More mysteries that need solving. Any help would be greatly appreciated!
On the Chaim Goldberg Wikipedia website entry, there is a section titled “List of Kazimierz-Dolny artists.” In this section my great-grandfather is listed as artist number 53: Mojzesz Rynecki (1885-1942). The birth and death dates do not match my family’s own records, but this is an alternate spelling of his first name and I’ve seen these dates used before.
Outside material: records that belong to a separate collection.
theorem State.lcCore_changed (s : State) (new : Nat) : s.lcChanged new (s.lcCore new) := by
  have hkeys := (s.core.wipe lcWipe).zeroise.keyView_newNonces
  have hview : (s.core.wipe lcWipe).zeroise.lcView = s.core.lcView := s.core.lcView_wipe lcWipe
  have hdraws : (s.core.wipe lcWipe).zeroise.draws = s.core.draws := s.core.draws_wipe lcWipe
  have hnonces := fun k => (s.core.wipe lcWipe).zeroise.nonces_newNonces (k := k)
  have hdrawn := (s.core.wipe lcWipe).zeroise.draws_newNonces
  have hmarks : ∀ m ∈ (s.core.wipe lcWipe).zeroise.marks, 256 ≤ m / 1024 := s.core.marks_wipe_all rfl rfl
  have hno := (s.core.wipe lcWipe).noKeys_zeroise
  have hstate : ∀ t b, (s.core.wipe lcWipe).zeroise.bankState t b = (s.core.wipe lcWipe).bankState t b := fun _ _ => rfl
  unfold State.lcCore
  generalize (s.core.wipe lcWipe).zeroise = e at *
  generalize e.newNonces = d at *
  simp only [Core.keyView, Prod.mk.injEq] at hkeys
  obtain ⟨hframe, hregs, hmarked, hslots, hcur, hnext, hprev, hscur, hsnext, hsprev⟩ := hkeys
  rw [hview] at hframe
  simp only [Core.lcView, Prod.mk.injEq] at hframe
  rw [hdraws] at hnonces hdrawn
  have hbank : ∀ t b, (d.wf Regs.SEC_LC_STATUS_RESULT 0 0).bankState t b = e.bankState t b := fun t b => by
    rw [Core.bankState_wf_clear _ (by decide)]
    exact Core.bankState_of_rd (Core.rd_of_regs hregs _ _) b
  refine ⟨(d.rf_wf_same Regs.SEC_LC_STATUS_RESULT 0 0 (by decide)), ?_, hframe, hnonces, hdrawn, hmarked ▸ hmarks, fun a ha hon => ?_,
    List.mem_append_right _ List.mem_cons_self⟩
  · simp only [Core.noKeys, Core.slot] at hno ⊢
    exact hslots ▸ hcur ▸ hnext ▸ hprev ▸ hscur ▸ hsnext ▸ hsprev ▸ hno
  · exact (hbank _ _).trans ((hstate _ _).trans (Core.bankState_wipe ha hon))

/-! ### The life-cycle commands (R536) -/

/-- A command that makes the transition to `new`. -/
theorem State.lcChange_changes {s : State} {i : Instr} {new : Nat} {perm : Perm} (h : exec i s = .next (s.lcChange new perm)) :
    ∃ c, exec i s = .next { s with core := c, perm := { perm with lc := new } } ∧ s.lcChanged new c :=
  ⟨s.lcCore new, h, s.lcCore_changed new⟩

section
variable {c : Core} {addr host : Nat}

theorem Core.readPf0_sees (h : c.pf0Reads addr host) (n : Nat) : c.readPf0 addr n host = (0, c.readHost (addr % 2 ^ 60) n) := by
  obtain ⟨hup, hmaster, hspace, hhost⟩ := h
  simp [Core.readPf0, hup, hmaster, hspace, hhost]

theorem Core.readPf0_linkDown (h : c.flag Regs.HIF_LINK_STATUS_UP = false) (n : Nat) : c.readPf0 addr n host = (St.LINK_DOWN, []) := by
  simp [Core.readPf0, h]

end

section
variable {s : State} {host : Nat}

theorem State.claim_refused (h : s.lcBusy ∨ s.perm.lc ≠ 1) : s.claim host = s.lcResult St.PROTECTION :=
  if_pos (by simpa [State.lcRefused_iff] using h)

theorem State.claim_asks (hb : ¬s.lcBusy) (hlc : s.perm.lc = 1) : s.claim host =
    if (s.core.readPf0 (s.core.rd Regs.SEC_LC_ARG) 1952 host).1 ≠ 0 then s.lcResult (s.core.readPf0 (s.core.rd Regs.SEC_LC_ARG) 1952 host).1
    else s.lcChange 2 { s.perm with
      ownerHash := Config.shake256 (s.core.readPf0 (s.core.rd Regs.SEC_LC_ARG) 1952 host).2, ownSteps := s.perm.ownSteps + 1 } :=
  if_neg (by simp [State.lcRefused_eq_false hb, hlc])

theorem State.claim_takes (hb : ¬s.lcBusy) (hlc : s.perm.lc = 1) (hsees : s.core.pf0Reads (s.core.rd Regs.SEC_LC_ARG) host) : s.claim host =
    s.lcChange 2 { s.perm with
      ownerHash := Config.shake256 (s.core.readHost (s.core.rd Regs.SEC_LC_ARG % 2 ^ 60) 1952), ownSteps := s.perm.ownSteps + 1 } := by
  rw [State.claim_asks hb hlc, Core.readPf0_sees hsees]
  simp only [ne_eq, not_true_eq_false, if_false]

theorem State.claim_linkDown (hb : ¬s.lcBusy) (hlc : s.perm.lc = 1) (hdown : s.core.flag Regs.HIF_LINK_STATUS_UP = false) :
    s.claim host = s.lcResult St.LINK_DOWN := by
  rw [State.claim_asks hb hlc, Core.readPf0_linkDown hdown]
  exact if_pos (by decide)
According to a Polish tourist website about the Kazimierz Dolny artist community, artists began visiting the town and painting there starting in the late 18th century. However, the small town on the Vistula River really began to see an influx of artists in the 20th century when the Warsaw School of Fine Arts began bringing its students there to paint. Apparently 1909 was a “landmark in the artistic history of the town, as Władysław Ślewiński, an experienced artist working in Pont-Aven and a friend of Paul Gauguin’s, came here with his students that year. Since then, groups of painters and artists were becoming an increasingly common sight in Kazimierz Dolny, and the foundations for the art colony were laid.”
I know from a book published about the history of the Academy of the Fine Arts in Warsaw, that Moshe Rynecki attended the academy during the 1906/1907 school year. Moshe would have been in his mid 20s during this time period.
On the spreadsheet I have from the Jewish Historical Institute (ZIH) in Warsaw listing the 52 Rynecki pieces in their collection, the museum has titled several different market scenes “Targ w Kazimerzu nad Wisla,” [a rough Google translation: Market Kazimerzu on the Vistula.]
So here are my questions: (1) How does ZIH know these paintings were painted at Kazimerzu Market? (2) Are there markings on the back of the painting that provide this information? If so, what do they say? (3) Are the words Kazimerzu and Kazimierz interchangable words? Is it a language conjugation/use issue that puts the “u” on the end of the word? (4) Does ZIH mean the Kazimierz Market as in the Krakow marketplace and not Kazimierz Dolny? They are different towns. (5)How does the Chaim Goldberg Wikipedia entry know that my great-grandfather painted at the Kazimierz Dolny art colony? (6) Is there something about these market scenes that make them uniquely identifiable?
And now… 2 more paintings from the 17 I received in an email from the Jewish Historical Institute. This top painting is dated 1937 – If it is at the Kazimierz Dolny Art Colony, did my great-grandfather visit the artist colony with the Warsaw Academy of Art while he was a student and then did he continue to visit the town on his own throughout the rest of his life? Or is this at a marketplace in another location?